BLOXAS + Chian Quah’s entry, A Place to Catch (SEA) Breeze, for the 2011 Brisbane Ideas Competition has made it to the stage of finalist and has been shared for your review. Additional images and a description after the break.
This proposal has considered the climactic condition and placement of Brisbane, within it’s geographical context. Brisbane city is located approximately 21kms inland from the nearest coastal edge. Subsequently it is starved of any significant retrievable, or recurrent, sea breeze. This, coupled with Brisbane’s unforgiving sub tropical summer humidity, was the idealistic catalyst for this design concept. Slender, sculptured towers range in height depending on their topographical location.
An amalgamation of their atmospheric height, form, and diverse material applications and techniques, allow the ‘installations’ to collect dew, moisture, and condensation from the atmosphere on their varied planes throughout the winter months.
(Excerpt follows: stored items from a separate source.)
/-- After ERASE ALL nothing that depends on the secret is left: two states that differ in buffers, lengths, TRUNCVAL and
CODE, given the same draws and none of them discarded, come to the same state (`41_erase.md` R158). The residue, which
no listed byte depends on any more, is the one difference left. Residue and draws are the model's own fields (log
entries 4 and 6, DESIGN CHOICE). -/
def Obligations.EraseAllForgetsTheSecret : Prop :=
  ∀ s u : State, s.mem.wf = true → u.mem.wf = true →
    (∀ c ∈ s.mem, mapped c.1 = true) → (∀ c ∈ u.mem, mapped c.1 = true) →
    { u with mem := s.mem, binlen := s.binlen, txtlen := s.txtlen, diglen := s.diglen, pwdlen := s.pwdlen,
             truncval := s.truncval, code := s.code, residue := s.residue } = s →
    List.Forall₂ (fun o d => d ≠ o) (Buffer.all.flatMap fun b => s.bytes b b.capacity) (s.draws.take 750) →
    List.Forall₂ (fun o d => d ≠ o) (Buffer.all.flatMap fun b => u.bytes b b.capacity) (s.draws.take 750) →
    ∃ t, exec (.erase 0b1111) s = .next t ∧ exec (.erase 0b1111) u = .next { t with residue := u.residue } ∧
      (∀ b : Buffer, ∀ i, i < b.capacity → ∃ x, t.mem.lookup (b.base + i) = some x)

/-! ### Truncation -/

/-- Dynamic truncation of a digest of a legal length, as arithmetic on its bytes: the offset is the last byte's low
nibble, the four bytes lie below the last one, bit 31 is dropped (`42_truncate.md` R170). -/
def Obligations.TruncReadsFourBytesAtTheOffset : Prop :=
  ∀ (d : List Byte) (n : Nat), d.length = n → n ∈ [20, 32, 64] →
    ∃ o, o = (d.getD (n - 1) 0).toNat % 16 ∧ o + 3 < n - 1 ∧
      (trunc d).toNat =
        ((d.getD o 0).toNat * 2 ^ 24 + (d.getD (o + 1) 0).toNat * 2 ^ 16
          + (d.getD (o + 2) 0).toNat * 2 ^ 8 + (d.getD (o + 3) 0).toNat) % 2 ^ 31

/-- Rendering: the code is `value mod 10^N`, spelled by exactly N ASCII digits, leading zeros kept
(`42_truncate.md` R171, R173). -/
def Obligations.RenderSpellsTheCode : Prop :=
  ∀ (value n : Nat),
    renderCode value n = value % 10 ^ n ∧
    (renderDigits (renderCode value n) n).length = n ∧
    (∀ c ∈ renderDigits (renderCode value n) n, 0x30 ≤ c.toNat ∧ c.toNat ≤ 0x39) ∧
    (renderDigits (renderCode value n) n).foldl (fun x c => x * 10 + (c.toNat - 0x30)) 0 = value % 10 ^ n

/-- TRUNC with a digest present completes: TRUNCVAL, CODE, PWD and PWDLEN hold the results, nothing else changes; without
one it records InvalidLength with ERRINFO 0 and writes nothing (`42_truncate.md` R172). -/
def Obligations.TruncRendersTheDigest : Prop :=
  ∀ s : State, s.Inv →
    (s.diglen ≠ 0 → ∃ t, exec .trunc s = .next t ∧
      t.truncval = trunc (s.bytes .digest s.diglen.toNat) ∧
      t.code.toNat = (trunc (s.bytes .digest s.diglen.toNat)).toNat % 10 ^ s.digits.toNat ∧
      t.pwdlen = s.digits ∧
      t.bytes .pwd s.digits.toNat = renderDigits t.code.toNat s.digits.toNat ∧
      t.busy = false ∧ t.done = true ∧
      { t with truncval := s.truncval, code := s.code, pwdlen := s.pwdlen, mem := s.mem,
               busy := s.busy, done := s.done } = s ∧
      (∀ a, (∀ i, i < s.digits.toNat → a ≠ Buffer.pwd.base + i) → t.readByte a = s.readByte a)) ∧
    (s.diglen = 0 → exec .trunc s =
      .next { s with busy := false, done := true, err := true, errcode := 0x11, errinfo := 0 })

/-! ### Hash functions -/

/-- Padding: the message, 0x80, the fewest zero bytes that fill the last block, the length in bits
(`43_sha.md` R191). -/
def Obligations.PaddingFillsTheLastBlock : Prop :=
  ∀ (m : List Byte) (B lb : Nat), (B = 64 ∧ lb = 8) ∨ (B = 128 ∧ lb = 16) →
    ∃ k, padMessage m B lb = m ++ [0x80] ++ List.replicate k 0 ++ beBytes lb (8 * m.length) ∧
      (m.length + 1 + k + lb) % B = 0 ∧ (∀ j, (m.length + 1 + j + lb) % B = 0 → k ≤ j) ∧
      (padMessage m B lb).length % B = 0 ∧ B ≤ (padMessage m B lb).length

/-- The digest lengths of the three functions, for every message (`43_sha.md` R190). -/
def Obligations.DigestLengths : Prop :=
  ∀ m : List Byte,
    (hashOf .sha1 m).length = 20 ∧ (hashOf .sha256 m).length = 32 ∧
    (hashOf .sha512 m).length = 64

/-- The message schedules: the first sixteen words are the block's, every later word is the recurrence of its function
(`43_sha.md` R194, R198, R202). -/
def Obligations.ScheduleRecurrences : Prop :=
  (∀ block : List Byte, block.length = 64 →
    ∃ W : List Word, W = (extendSchedule sha1Next 64 (blockWords 32 block).reverse).reverse ∧ W.length = 80 ∧
      (∀ t, t < 16 → W.getD t 0 = BitVec.ofNat 32 (be (slice block (4 * t) 4))) ∧
      (∀ t, 16 ≤ t → t < 80 → W.getD t 0 =
        rotl (W.getD (t - 3) 0 ^^^ W.getD (t - 8) 0 ^^^ W.getD (t - 14) 0 ^^^ W.getD (t - 16) 0) 1)) ∧
  (∀ block : List Byte, block.length = 64 →
    ∃ W : List Word, W = (extendSchedule (sha2Next sha256Params) 48 (blockWords 32 block).reverse).reverse ∧
      W.length = 64 ∧ (∀ t, t < 16 → W.getD t 0 = BitVec.ofNat 32 (be (slice block (4 * t) 4))) ∧
      (∀ t, 16 ≤ t → t < 64 → W.getD t 0 =
        sha256Params.ssig1 (W.getD (t - 2) 0) + W.getD (t - 7) 0 + sha256Params.ssig0 (W.getD (t - 15) 0)
          + W.getD (t - 16) 0)) ∧
  (∀ block : List Byte, block.length = 128 →
    ∃ W : List DWord, W = (extendSchedule (sha2Next sha512Params) 64 (blockWords 64 block).reverse).reverse ∧
      W.length = 80 ∧ (∀ t, t < 16 → W.getD t 0 = BitVec.ofNat 64 (be (slice block (8 * t) 8))) ∧
      (∀ t, 16 ≤ t → t < 80 → W.getD t 0 =
        sha512Params.ssig1 (W.getD (t - 2) 0) + W.getD (t - 7) 0 + sha512Params.ssig0 (W.getD (t - 15) 0)
          + W.getD (t - 16) 0))

/-- Compression: the working variables start as the chaining value, go through a round for every schedule word, and are
added to it (`43_sha.md` R192 to R194, R197, R198, R201, R202). The SHA-2 round constants are
stated in `HashesChainTheirBlocks`. -/
def Obligations.CompressionRunsItsRounds : Prop :=
  (∀ (h : Chain5) (M : List Byte), M.length = 64 → ∃ (W : Nat → Word) (v : Nat → Chain5),
    (∀ t, t < 16 → W t = BitVec.ofNat 32 (be (slice M (4 * t) 4))) ∧
    (∀ t, 16 ≤ t → t < 80 → W t = (W (t - 3) ^^^ W (t - 8) ^^^ W (t - 14) ^^^ W (t - 16)).rotateLeft 1) ∧
    v 0 = h ∧
    (∀ t, t < 80 → ∀ a b c d e : Word, v t = ⟨a, b, c, d, e⟩ →
      v (t + 1) =
        ⟨a.rotateLeft 5
          + (if t ≤ 19 then (b &&& c) ||| (~~~b &&& d) else if t ≤ 39 then b ^^^ c ^^^ d
             else if t ≤ 59 then (b &&& c) ||| (b &&& d) ||| (c &&& d) else b ^^^ c ^^^ d)
          + e
          + (if t ≤ 19 then 0x5A827999 else if t ≤ 39 then 0x6ED9EBA1 else if t ≤ 59 then 0x8F1BBCDC else 0xCA62C1D6)
          + W t,
         a, b.rotateLeft 30, c, d⟩) ∧
    sha1Compress h M =
      ⟨h.a + (v 80).a, h.b + (v 80).b, h.c + (v 80).c, h.d + (v 80).d, h.e + (v 80).e⟩) ∧
  (∀ (H : Chain8 32) (M : List Byte), M.length = 64 → ∃ (W : Nat → Word) (v : Nat → Chain8 32),
    (∀ t, t < 16 → W t = BitVec.ofNat 32 (be (slice M (4 * t) 4))) ∧
    (∀ t, 16 ≤ t → t < 64 → W t =
      ((W (t - 2)).rotateRight 17 ^^^ (W (t - 2)).rotateRight 19 ^^^ (W (t - 2) >>> 10)) + W (t - 7)
        + ((W (t - 15)).rotateRight 7 ^^^ (W (t - 15)).rotateRight 18 ^^^ (W (t - 15) >>> 3)) + W (t - 16)) ∧
    v 0 = H ∧
    (∀ t, t < 64 → ∀ a b c d e f g h T1 T2 : Word, v t = ⟨a, b, c, d, e, f, g, h⟩ →
      T1 = h + (e.rotateRight 6 ^^^ e.rotateRight 11 ^^^ e.rotateRight 25) + ((e &&& f) ^^^ (~~~e &&& g))
        + k256.getD t 0 + W t →
      T2 = (a.rotateRight 2 ^^^ a.rotateRight 13 ^^^ a.rotateRight 22)
        + ((a &&& b) ^^^ (a &&& c) ^^^ (b &&& c)) →
      v (t + 1) = ⟨T1 + T2, a, b, c, d + T1, e, f, g⟩) ∧
    sha2Compress sha256Params H M =
      ⟨H.a + (v 64).a, H.b + (v 64).b, H.c + (v 64).c, H.d + (v 64).d,
       H.e + (v 64).e, H.f + (v 64).f, H.g + (v 64).g, H.h + (v 64).h⟩) ∧
  (∀ (H : Chain8 64) (M : List Byte), M.length = 128 → ∃ (W : Nat → DWord) (v : Nat → Chain8 64),
    (∀ t, t < 16 → W t = BitVec.ofNat 64 (be (slice M (8 * t) 8))) ∧
    (∀ t, 16 ≤ t → t < 80 → W t =
      ((W (t - 2)).rotateRight 19 ^^^ (W (t - 2)).rotateRight 61 ^^^ (W (t - 2) >>> 6)) + W (t - 7)
        + ((W (t - 15)).rotateRight 1 ^^^ (W (t - 15)).rotateRight 8 ^^^ (W (t - 15) >>> 7)) + W (t - 16)) ∧
    v 0 = H ∧
    (∀ t, t < 80 → ∀ a b c d e f g h T1 T2 : DWord, v t = ⟨a, b, c, d, e, f, g, h⟩ →
      T1 = h + (e.rotateRight 14 ^^^ e.rotateRight 18 ^^^ e.rotateRight 41) + ((e &&& f) ^^^ (~~~e &&& g))
        + k512.getD t 0 + W t →
      T2 = (a.rotateRight 28 ^^^ a.rotateRight 34 ^^^ a.rotateRight 39)
        + ((a &&& b) ^^^ (a &&& c) ^^^ (b &&& c)) →
      v (t + 1) = ⟨T1 + T2, a, b, c, d + T1, e, f, g⟩) ∧
    sha2Compress sha512Params H M =
      ⟨H.a + (v 80).a, H.b + (v 80).b, H.c + (v 80).c, H.d + (v 80).d,
       H.e + (v 80).e, H.f + (v 80).f, H.g + (v 80).g, H.h + (v 80).h⟩)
Surface treatments include mesh, corrugated and dimpled metals, timber/moss, the density of concrete, and ETFE (Ethylene tetrafluoroethylene).
Contrasting materials produce or create moisture, which is then collected internally and retained in intermediate guttering systems.
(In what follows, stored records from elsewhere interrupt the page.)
-- ==== Sys2Proof/Laws/Bytes.lean ====
section
/-! SUPPORT. The laws of byte strings: big-endian conversion and cutting into pieces. -/

namespace Sys2Proof.Machine

/-! ### `be` and `beBytes` -/

theorem foldl_be (v : Nat) (s : List Byte) :
    s.foldl (fun v b => v * 256 + b.toNat) v = v * 256 ^ s.length + be s := by
  induction s generalizing v with
  | nil => simp [be]
  | cons b s ih =>
    simp only [be, List.foldl_cons, List.length_cons, Nat.zero_mul, Nat.zero_add]
    rw [ih, ih b.toNat]
    ring

@[simp] theorem be_nil : be [] = 0 := rfl

theorem be_cons (b : Byte) (s : List Byte) : be (b :: s) = b.toNat * 256 ^ s.length + be s := by
  simp only [be, List.foldl_cons, Nat.zero_mul, Nat.zero_add]
  exact foldl_be _ _

theorem be_append (s t : List Byte) : be (s ++ t) = be s * 256 ^ t.length + be t := by
  simp only [be, List.foldl_append]
  exact foldl_be _ _

theorem be_lt (s : List Byte) : be s < 256 ^ s.length := by
  induction s with
  | nil => simp
  | cons b s ih =>
    rw [be_cons, List.length_cons, pow_succ]
    have := b.isLt
    nlinarith [Nat.pos_of_ne_zero (pow_ne_zero s.length (by norm_num : (256 : Nat) ≠ 0))]

theorem be_replicate_zero (k : Nat) : be (List.replicate k 0#8) = 0 := by
  induction k with
  | zero => rfl
  | succ k ih => simp [List.replicate_succ, be_cons, ih]

@[simp] theorem beBytes_length (n v : Nat) : (beBytes n v).length = n := by simp [beBytes]

@[simp] theorem beBytes_zero (v : Nat) : beBytes 0 v = [] := rfl

theorem beBytes_succ (n v : Nat) : beBytes (n + 1) v = BitVec.ofNat 8 (v / 256 ^ n) :: beBytes n v := by
  simp only [beBytes, List.range_succ_eq_map, List.map_cons, List.map_map]
  congr 1
  · rw [show (256 : Nat) = 2 ^ 8 by norm_num, ← pow_mul]
    simp
  · refine List.map_congr_left fun i hi => ?_
    simp only [Function.comp]
    congr 4
    omega

/-- Encoding and reading back keeps as many bytes as were encoded. -/
theorem be_beBytes (n v : Nat) : be (beBytes n v) = v % 256 ^ n := by
  induction n generalizing v with
  | zero => simp [Nat.mod_one]
  | succ n ih =>
    rw [beBytes_succ, be_cons, ih, beBytes_length, pow_succ]
    simp only [BitVec.toNat_ofNat]
    have h := Nat.mod_mul (a := 256 ^ n) (b := 256) (x := v)
    rw [h]
    norm_num
    ring

/-- Reading and encoding back gives the byte string. -/
theorem beBytes_be (s : List Byte) (x : Nat) : beBytes s.length (x * 256 ^ s.length + be s) = s := by
  induction s generalizing x with
  | nil => rfl
  | cons b s ih =>
    rw [List.length_cons, beBytes_succ, be_cons]
    congr 1
    · have h1 := be_lt s
      have h2 : x * 256 ^ (s.length + 1) + (b.toNat * 256 ^ s.length + be s)
          = be s + 256 ^ s.length * (x * 256 + b.toNat) := by ring
      rw [h2, Nat.add_mul_div_left _ _ (by positivity), Nat.div_eq_of_lt h1]
      apply BitVec.eq_of_toNat_eq
      have := b.isLt
      simp only [BitVec.toNat_ofNat]
      omega
    · have h2 : x * 256 ^ (s.length + 1) + (b.toNat * 256 ^ s.length + be s)
          = (x * 256 + b.toNat) * 256 ^ s.length + be s := by ring
      rw [h2]
      exact ih _

theorem beBytes_append (n m u v : Nat) (h : v < 256 ^ m) :
    beBytes (n + m) (u * 256 ^ m + v) = beBytes n u ++ beBytes m v := by
  induction n with
  | zero =>
    simp only [Nat.zero_add, beBytes_zero, List.nil_append]
    have h1 := beBytes_be (beBytes m v) u
    rwa [beBytes_length, be_beBytes, Nat.mod_eq_of_lt h] at h1
  | succ n ih =>
    rw [show n + 1 + m = n + m + 1 by omega, beBytes_succ, beBytes_succ, ih, List.cons_append]
    congr 2
    rw [pow_add, mul_comm (256 ^ n), ← Nat.div_div_eq_div_mul]
    congr 1
    rw [mul_comm u, Nat.mul_add_div (by positivity), Nat.div_eq_of_lt h, Nat.add_zero]

/-! ### `chunks` -/

theorem chunksFuel_of_length_le {α : Type} {k : Nat} (hk : 0 < k) (fuel : Nat) (xs : List α)
    (h : xs.length ≤ fuel) : chunksFuel k fuel xs = chunks k xs := by
  induction fuel using Nat.strong_induction_on generalizing xs with
  | _ fuel ih =>
    cases xs with
    | nil => cases fuel <;> rfl
    | cons x xs =>
      cases fuel with
      | zero => simp at h
      | succ fuel =>
        simp only [chunks, chunksFuel, List.length_cons]
        have h1 : ((x :: xs).drop k).length ≤ xs.length := by
          simp only [List.length_drop, List.length_cons]; omega
        simp only [List.length_cons] at h
        rw [ih fuel (by omega) _ (by omega)]
        rcases Nat.lt_or_ge xs.length (fuel + 1) with h2 | h2
        · rw [ih xs.length h2 _ h1]
        · omega

@[simp] theorem chunks_nil {α : Type} (k : Nat) : chunks k ([] : List α) = [] := rfl

/-- A piece is cut off the front. -/
theorem chunks_of_ne_nil {α : Type} {k : Nat} (hk : 0 < k) {xs : List α} (h : xs ≠ []) :
    chunks k xs = xs.take k :: chunks k (xs.drop k) := by
  cases xs with
  | nil => exact absurd rfl h
  | cons x xs =>
    simp only [chunks, chunksFuel, List.length_cons]
    congr 1
    refine chunksFuel_of_length_le hk _ _ ?_
    simp only [List.length_drop, List.length_cons]
    omega

/-- The pieces, put together again, are the whole. -/
theorem chunks_flatten {α : Type} {k : Nat} (hk : 0 < k) (xs : List α) : (chunks k xs).flatten = xs := by
  induction h : xs.length using Nat.strong_induction_on generalizing xs with
  | _ n ih =>
    by_cases hx : xs = []
    · simp [hx]
    · rw [chunks_of_ne_nil hk hx, List.flatten_cons,
        ih _ (by rw [List.length_drop, ← h]; have := List.length_pos_iff.mpr hx; omega) _ rfl,
        List.take_append_drop]

theorem chunks_append {α : Type} {k : Nat} (hk : 0 < k) (xs ys : List α) (h : xs.length = k) :
    chunks k (xs ++ ys) = xs :: chunks k ys := by
  have h1 : xs ++ ys ≠ [] := by
    intro h2
    have : xs = [] := (List.append_eq_nil_iff.mp h2).1
    simp [this] at h
    omega
  rw [chunks_of_ne_nil hk h1]
  simp [← h]

theorem chunks_singleton {α : Type} {k : Nat} {xs : List α} (h0 : xs ≠ []) (h : xs.length ≤ k) :
    chunks k xs = [xs] := by
  have hk : 0 < k := lt_of_lt_of_le (List.length_pos_iff.mpr h0) h
  rw [chunks_of_ne_nil hk h0, List.take_of_length_le h, List.drop_of_length_le h, chunks_nil]

theorem getElem?_chunks {α : Type} {k : Nat} (hk : 0 < k) (xs : List α) (i : Nat) (h : k * i < xs.length) :
    (chunks k xs)[i]? = some ((xs.drop (k * i)).take k) := by
  induction i generalizing xs with
  | zero =>
    have : xs ≠ [] := by rintro rfl; simp at h
    simp [chunks_of_ne_nil hk this]
  | succ i ih =>
    have hx : xs ≠ [] := by rintro rfl; simp at h
    rw [chunks_of_ne_nil hk hx, List.getElem?_cons_succ, ih _ (by rw [List.length_drop]; rw [Nat.mul_succ] at h; omega),
      List.drop_drop]
    congr 3
    ring

theorem chunks_length {α : Type} {k : Nat} (hk : 0 < k) (xs : List α) :
    (chunks k xs).length = (xs.length + (k - 1)) / k := by
  induction h : xs.length using Nat.strong_induction_on generalizing xs with
  | _ n ih =>
    by_cases hx : xs = []
    · subst hx
      simp at h
      subst h
      simp [Nat.div_eq_of_lt (show k - 1 < k by omega)]
    · have hpos := List.length_pos_iff.mpr hx
      rw [chunks_of_ne_nil hk hx, List.length_cons, ih _ (by rw [List.length_drop]; omega) _ rfl, List.length_drop, h]
      rcases Nat.lt_or_ge n k with h1 | h1
      · have h2 : n - k = 0 := by omega
        rw [h2, Nat.zero_add, Nat.div_eq_of_lt (by omega)]
        have h3 : n + (k - 1) = (n - 1) + k * 1 := by omega
        rw [h3, Nat.add_mul_div_left _ _ hk, Nat.div_eq_of_lt (by omega)]
      · have h3 : n + (k - 1) = (n - k + (k - 1)) + k * 1 := by omega
        rw [h3, Nat.add_mul_div_left _ _ hk]

/-- Every piece but the last is full. -/
theorem length_le_of_mem_chunks {α : Type} {k : Nat} (hk : 0 < k) (xs : List α) :
    ∀ c ∈ chunks k xs, c.length ≤ k ∧ c ≠ [] := by
  induction h : xs.length using Nat.strong_induction_on generalizing xs with
  | _ n ih =>
    by_cases hx : xs = []
    · simp [hx]
    · rw [chunks_of_ne_nil hk hx]
      intro c hc
      rcases List.mem_cons.mp hc with rfl | hc
      · refine ⟨by simp, ?_⟩
        simp only [ne_eq, List.take_eq_nil_iff, not_or]
        exact ⟨by omega, hx⟩
      · exact ih _ (by rw [List.length_drop, ← h]; have := List.length_pos_iff.mpr hx; omega) _ rfl c hc

@[simp] theorem slice_length (s : List Byte) (a n : Nat) : (slice s a n).length = min n (s.length - a) := by
  simp [slice]

end Sys2Proof.Machine
end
In summer, the pooled water runs through a conduit of intricate vertical pipework, and is dispersed through hundreds of heads, akin to miniature sprinklers. A fine mist subsequently drifts across selected parts of the city, south bank, the urban fringe and suburbs.
This mist doubles as a screening device to ‘stealth’ or conceal the source during the summer months, assimilating them with the sky, rather than the colors of the landscape.
In winter these towers, reveal their sensitivity to the landscape, in a binary fashion. Winter for these installations is a period of moisture collection, but the visibility of colorations of green moss on sections of timber, fusing with dimpled metals, reflecting and mirroring the landscape, proffers a profound dual intention for the towers. Concrete absorbing the suns rays, dimpled metals undulating, as well as the mesh shimmering with beads of collected water. These act as beacons of the ephemeral nature of seasons, and create vertical extensions of the landscape within which they are situated.
During summer these finely detailed sculptures emerge in a completely different manner. They are, to a degree, secreted from view, and merge with the sky rather than the landscape. Summer beckons the diffusion, when the amassed moisture is fed through a sprinkler head forming a fine, cooling mist which travels with the inland zephyrs, draping parts of Brisbane city, it’s urban fringe and suburbs.